Go to the line below containing "back empty. -/" and print exactly from there through the line containing "let upd (p : (List", both included. Print nothing else.
■ ■ ■
/-- RMERGE_NONE (R148). -/
def execRmergeNone (d a b : Opd) (s : State) : Host.Outcome State Fault Refusal := rmerge 0 d a b s
/-- RMERGE_ADD (R148). -/
def execRmergeAdd (d a b : Opd) (s : State) : Host.Outcome State Fault Refusal := rmerge 1 d a b s
/-- RMERGE_WADD (R148). -/
def execRmergeWadd (d a b : Opd) (s : State) : Host.Outcome State Fault Refusal := rmerge 2 d a b s
/-- RMERGE_MIN (R148). -/
def execRmergeMin (d a b : Opd) (s : State) : Host.Outcome State Fault Refusal := rmerge 3 d a b s
/-- RMERGE_MAX (R148). -/
def execRmergeMax (d a b : Opd) (s : State) : Host.Outcome State Fault Refusal := rmerge 4 d a b s
/-- RMERGE_FIRST (R148). -/
def execRmergeFirst (d a b : Opd) (s : State) : Host.Outcome State Fault Refusal := rmerge 5 d a b s
/-- RMERGE_LAST (R148). -/
def execRmergeLast (d a b : Opd) (s : State) : Host.Outcome State Fault Refusal := rmerge 6 d a b s
/-- RMERGE_USER (R151). -/
def execRmergeUser (d a b : Opd) (s : State) : Host.Outcome State Fault Refusal := rmerge 7 d a b s

/-- R154: rjoin. -/
def rjoin (drop : Bool) (d a b : Opd) (s : State) : Host.Outcome State Fault Refusal :=
  finish s do
    runFields d a
    let b1 ← opdPlus b 1
    let b2 ← opdPlus b 2
    let hd ← s.rd a
    let hl ← s.rd b
    let hr ← s.rd b1
    let fill ← s.rd b2
    let rs := s.runRanges [hd] [hl, hr] []
    s.enterRun d rs
    let n ← s.named hd
    let l ← s.named hl
    let r ← s.named hr
    s.statesOk [n] [l, r]
    needObj (l.e.sorted false) fltRunOrder hl
    needObj (r.e.sorted false) fltRunOrder hr
    let k := l.e.keySize
    needObj (l.e.ksz == n.e.ksz && l.e.kmode == n.e.kmode && decide (k + 4 ≤ l.e.recSize)) fltRunFormat hl
    needObj (sameFmt r.e n.e && decide (k + 4 ≤ r.e.recSize)) fltRunFormat hr
    s.startRun d (.join drop) [n] [l, r] fill [] none rs

/-- RJOIN (R154). -/
def execRjoin (d a b : Opd) (s : State) : Host.Outcome State Fault Refusal := rjoin false d a b s
/-- RJOIN_DROP (R154). -/
def execRjoinDrop (d a b : Opd) (s : State) : Host.Outcome State Fault Refusal := rjoin true d a b s

/-- R155: rset. -/
def rset (f : Fin 3) (d a b : Opd) (s : State) : Host.Outcome State Fault Refusal :=
  finish s do
    runFields d a
    let b1 ← opdPlus b 1
    let hd ← s.rd a
    let hl ← s.rd b
    let hr ← s.rd b1
    let rs := s.runRanges [hd] [hl, hr] []
    s.enterRun d rs
    let n ← s.named hd
    let l ← s.named hl
    let r ← s.named hr
    s.statesOk [n] [l, r]
    needObj (l.e.sorted false) fltRunOrder hl
    needObj (r.e.sorted false) fltRunOrder hr
    needObj (sameFmt l.e n.e) fltRunFormat hl
    needObj (sameFmt r.e n.e) fltRunFormat hr
    s.startRun d (.set f) [n] [l, r] 0 [] none rs

/-- RSET_ISECT (R155). -/
def execRsetIsect (d a b : Opd) (s : State) : Host.Outcome State Fault Refusal := rset 0 d a b s
/-- RSET_UNION (R155). -/
def execRsetUnion (d a b : Opd) (s : State) : Host.Outcome State Fault Refusal := rset 1 d a b s
/-- RSET_DIFF (R155). -/
def execRsetDiff (d a b : Opd) (s : State) : Host.Outcome State Fault Refusal := rset 2 d a b s

/-- RDEDUP (R157). -/
def execRdedup (d a b : Opd) (s : State) : Host.Outcome State Fault Refusal :=
  finish s do
    runFields d a
    let b1 ← opdPlus b 1
    let hd ← s.rd a
    let hx ← s.rd b
    let ctl ← s.rd b1
    let rs := s.runRanges [hd] [hx] []
    s.enterRun d rs
    need (ctl.extractLsb' 1 63 == 0) fltOperand
    let n ← s.named hd
    let x ← s.named hx
    s.statesOk [n] [x]
    needObj (x.e.sorted (ctl.getLsbD 0)) fltRunOrder hx
    needObj (!(ctl.getLsbD 0 && x.e.ksz && x.e.rsz == 0)) fltRunFormat hx
    needObj (sameFmt x.e n.e) fltRunFormat hx
    s.startRun d .dedup [n] [x] ctl [] none rs

/-- RCOUNT (R158). -/
def execRcount (d a b : Opd) (s : State) : Host.Outcome State Fault Refusal :=
  finish s do
    runFields d a
    let hd ← s.rd a
    let hx ← s.rd b
    let rs := s.runRanges [hd] [hx] []
    s.enterRun d rs
    let n ← s.named hd
    let x ← s.named hx
    s.statesOk [n] [x]
    needObj (x.e.sorted false) fltRunOrder hx
    needObj (n.e.ksz == x.e.ksz && n.e.kmode == x.e.kmode && decide (x.e.keySize + 4 ≤ n.e.recSize)) fltRunFormat hd
    s.startRun d .count [n] [x] 0 [] none rs

/-! ## The outputs of every operation -/

/-- R124: the SORT of a code. -/
def sortOfCode (n : Nat) : SortSt := if n = 1 then .key else if n = 2 then .keyTag else .unsorted

/-- The output of an operation that is no user merge, from its sources' records: what each destination
receives and the flags of the token. -/
def runOutputs (f : RunFn) (dst : CabEntry) (dsts : List Nat) (ctl : Word) (extra : List Word)
    (srcs : List (CabEntry × List (List Byte))) : List Output × FF :=
  let d0 := dsts.headD 0
  let s0 := srcs.headD (dst, [])
  let s1 := (srcs.drop 1).headD (dst, [])
  let one (rs : List (List Byte)) (st : SortSt) (fl : FF) : List Output × FF := ([{ idx := d0, recs := rs, sort := st }], fl)
  match f with
  | .splice => one (s0.2 ++ s1.2) .unsorted 0
  | .tag => one ((List.zip s0.2 (List.range s0.2.length)).map fun p => tagRec s0.1 ctl p.2 p.1) .unsorted 0
  | .sort kt => one (sortRecs s0.1 kt s0.2) (sortedBy kt) 0
  | .part =>
    ((List.zip dsts (List.range dsts.length)).map fun p =>
      { idx := p.1, recs := s0.2.filter fun r => partOfRec s0.1 extra r == p.2, sort := sortOfCode ctl.toNat }, 0)
  | .merge c =>
    let m := mergeCtl ctl
    let seq := mergeSeq dst m.kt (srcs.map Prod.snd)
    if c = 0 then one seq (sortedBy m.kt) 0
    else
      let gs := (groupsOf (recEq dst m.kt) seq).map (m.group c)
      one (gs.map Prod.fst) (sortedBy m.kt) (orFlags (gs.map Prod.snd))
  | .join drop => one (joinRecs s0.1 s1.1 dst.recSize drop ctl s0.2 s1.2) .unsorted 0
  | .set x => one (setRecs dst x s0.2 s1.2) .unsorted 0
  | .dedup => one ((groupsOf (recEq s0.1 (ctl.getLsbD 0)) s0.2).filterMap List.head?) .unsorted 0
  | .count =>
    let gs := (groupsOf (recEq s0.1 false) s0.2).map (countRec s0.1 dst.recSize)
    one (gs.map Prod.fst) .unsorted (orFlags (gs.map Prod.snd))

/-! ## User merges (R151-R153) -/

/-- Change the user merge of an operation. -/
def State.setUser (s : State) (op : Nat) (u : UserMerge) : State :=
  { s with ops := s.ops.map fun (o : Op) =>
      if o.id = op then
        { o with kind := match o.kind with
            | .run f d x c e _ => .run f d x c e (some u)
            | k => k }
      else o }

/-- R151, R153: the lent rings come back empty. -/
def State.returnRings (s : State) (op : Nat) : State :=
  s.mapCrews fun c => match c.lend with
    | some l => if l.op = op then { c with lend := none, rings := (c.rings.set 3 []).set 7 [] } else c
    | none => c

/-- R152: the entries of a round over the groups of given numbers: a control entry, then A and B of each
lane; the elements of A and B beyond the live pairs are 0 (DESIGN CHOICE, log 77). -/
def roundEntries (m : MergeCtl) (vu : Nat) (u : UserMerge) (gs : List Nat) : List (List Nat) :=
  let pad (l : List Nat) : List Nat := l ++ List.replicate (vu - l.length) 0
  let pair (g : Nat) : List Byte × List Byte := match u.groups[g]? with
    | some (acc, x :: _) => (acc, x)
    | _ => ([], [])
  pad (gs.map fun _ => 1) :: ((List.range m.nv).map fun l =>
    [pad (gs.map fun g => m.lane (pair g).1 l), pad (gs.map fun g => m.lane (pair g).2 l)]).flatten

/-- R152: the results of a round replace the lanes of its groups. -/
def UserMerge.fold (m : MergeCtl) (u : UserMerge) : UserMerge :=
  let upd (p : (List Byte × List (List Byte)) × Nat) : List Byte × List (List Byte) :=
    match u.round.findIdx? fun g => g == p.2 with
    | none => p.1
    | some i => (m.putLanes p.1.1 (u.results.map fun r => r.getD i 0), p.1.2.drop 1)
  { u with groups := (List.zip u.groups (List.range u.groups.length)).map upd, round := [], results := [] }

/-- R151-R153: one action of the engine in a user merge; none while it waits for the computer. A round carries the
unfinished groups of lowest number, at most VU, from element 0 on (DESIGN CHOICE, log 77). -/
def State.userStep (s : State) (o : Op) (dst : CabEntry) (dsts : List Nat) (srcs : List Bound) (ctl : Word)
    (u : UserMerge) : R (Option State) :=
  let m := mergeCtl ctl
  match s.focusCrew o.crew with
  | none => .ok none
  | some s1 =>
    match s1.crew.lend with
    | none => .ok none
    | some l =>
      if !u.started then
        match s1.sourceRecs o srcs with
        | (.error c, s2) => .ok (some ((s2.returnRings o.id).failRun o c))
        | (.ok xs, s2) =>
          let gs := (groupsOf (recEq dst m.kt) (mergeSeq dst m.kt (xs.map Prod.snd))).map fun g =>
            (g.headD [], g.drop 1)
          .ok (some (s2.setUser o.id { u with started := true, groups := gs }))
      else if s1.crew.rings[(7 : Fin 8)].any fun e => e.count != l.vu then
        .ok (some ((s1.returnRings o.id).failRun o fltOperand))
      else if !u.out.isEmpty && decide (s1.crew.rings[(3 : Fin 8)].length < 4) then
        let r : RingEntry := { count := l.vu, esz := 4, unit := 4, per := 1, strip := 0, bytes := bytesOfElems 4 (u.out.headD []) }
        .ok (some ((s1.modCrew fun c => { c with rings := c.rings.set 3 (c.rings[(3 : Fin 8)] ++ [r]) }).setUser o.id
          { u with out := u.out.drop 1 }))
      else if !u.round.isEmpty then
        match s1.crew.rings[(7 : Fin 8)] with
        | [] => .ok none
        | e :: rest =>
          let s2 := s1.modCrew fun c => { c with rings := c.rings.set 7 rest }
          let u1 := { u with results := u.results ++ [elemsOf 4 l.vu (s2.entryBytes e (4 * l.vu))] }
          .ok (some (s2.setUser o.id (if u1.results.length = m.nv then u1.fold m else u1)))
      else if !u.out.isEmpty then .ok none
      else if !u.last then
        let gs := ((List.range u.groups.length).filter fun g => match u.groups[g]? with
          | some (_, _ :: _) => true
          | _ => false).take l.vu
        .ok (some (if gs.isEmpty then s1.setUser o.id { u with last := true, out := [List.replicate l.vu 0] }
          else (s1.setUser o.id { u with round := gs, out := roundEntries m l.vu u gs }).countCore o.core 178 1 (some o.who)))
      else if !s1.crew.rings[(3 : Fin 8)].isEmpty then .ok none
      else do
        let out : Output := { idx := dsts.headD 0, recs := u.groups.map Prod.fst, sort := sortedBy m.kt }
        let s2 ← s1.endRun o [out] 0
        .ok (some (s2.returnRings o.id))

/-! ## The end of a run engine operation -/

/-- R128, R133: a run engine operation acts: it publishes and writes its token, or a user merge takes its
next action; none when it cannot act now. -/
def State.runEngineStep (s : State) (o : Op) : Option State :=
  match o.kind with
  | .run f dsts srcs ctl extra user =>
    match s.opRun o (dsts.headD 0) with
    | none => some (s.failRun o fltRunState)
    | some (dst, _) =>
      match user with
      | some u =>
        match s.userStep o dst dsts srcs ctl u with
        | .ok r => r
        | .error _ => none
      | none =>
        if extra == [1] && (match f with | .sort _ => true | _ => false) then
          some (s.endOp o (BitVec.ofNat 64 ((srcs.map Bound.len).sum * dst.recSize)) 0)
        else
          match s.sourceRecs o srcs with
          | (.error c, s1) => some (s1.failRun o c)
          | (.ok xs, s1) =>
            let r := runOutputs f dst dsts ctl extra xs
            match s1.endRun o r.1 r.2 with
            | .ok s2 => some s2
            | .error _ => none
  | _ => none

/-- RUN_ENGINE_PUBLISH (R128): an operation that cannot end now leaves the state as it is. -/
def execRunEnginePublish (op : Nat) (s : State) : Host.Outcome State Fault Refusal :=
  match s.ops.find? fun o => o.id == op with
  | none => .next s
  | some o => .next ((s.runEngineStep o).getD s)

end Sys2Proof.Machine
end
■ ■ ■
## Expected answer
/-- R151, R153: the lent rings come back empty. -/
def State.returnRings (s : State) (op : Nat) : State :=
  s.mapCrews fun c => match c.lend with
    | some l => if l.op = op then { c with lend := none, rings := (c.rings.set 3 []).set 7 [] } else c
    | none => c

/-- R152: the entries of a round over the groups of given numbers: a control entry, then A and B of each
lane; the elements of A and B beyond the live pairs are 0 (DESIGN CHOICE, log 77). -/
def roundEntries (m : MergeCtl) (vu : Nat) (u : UserMerge) (gs : List Nat) : List (List Nat) :=
  let pad (l : List Nat) : List Nat := l ++ List.replicate (vu - l.length) 0
  let pair (g : Nat) : List Byte × List Byte := match u.groups[g]? with
    | some (acc, x :: _) => (acc, x)
    | _ => ([], [])
  pad (gs.map fun _ => 1) :: ((List.range m.nv).map fun l =>
    [pad (gs.map fun g => m.lane (pair g).1 l), pad (gs.map fun g => m.lane (pair g).2 l)]).flatten

/-- R152: the results of a round replace the lanes of its groups. -/
def UserMerge.fold (m : MergeCtl) (u : UserMerge) : UserMerge :=
  let upd (p : (List Byte × List (List Byte)) × Nat) : List Byte × List (List Byte) :=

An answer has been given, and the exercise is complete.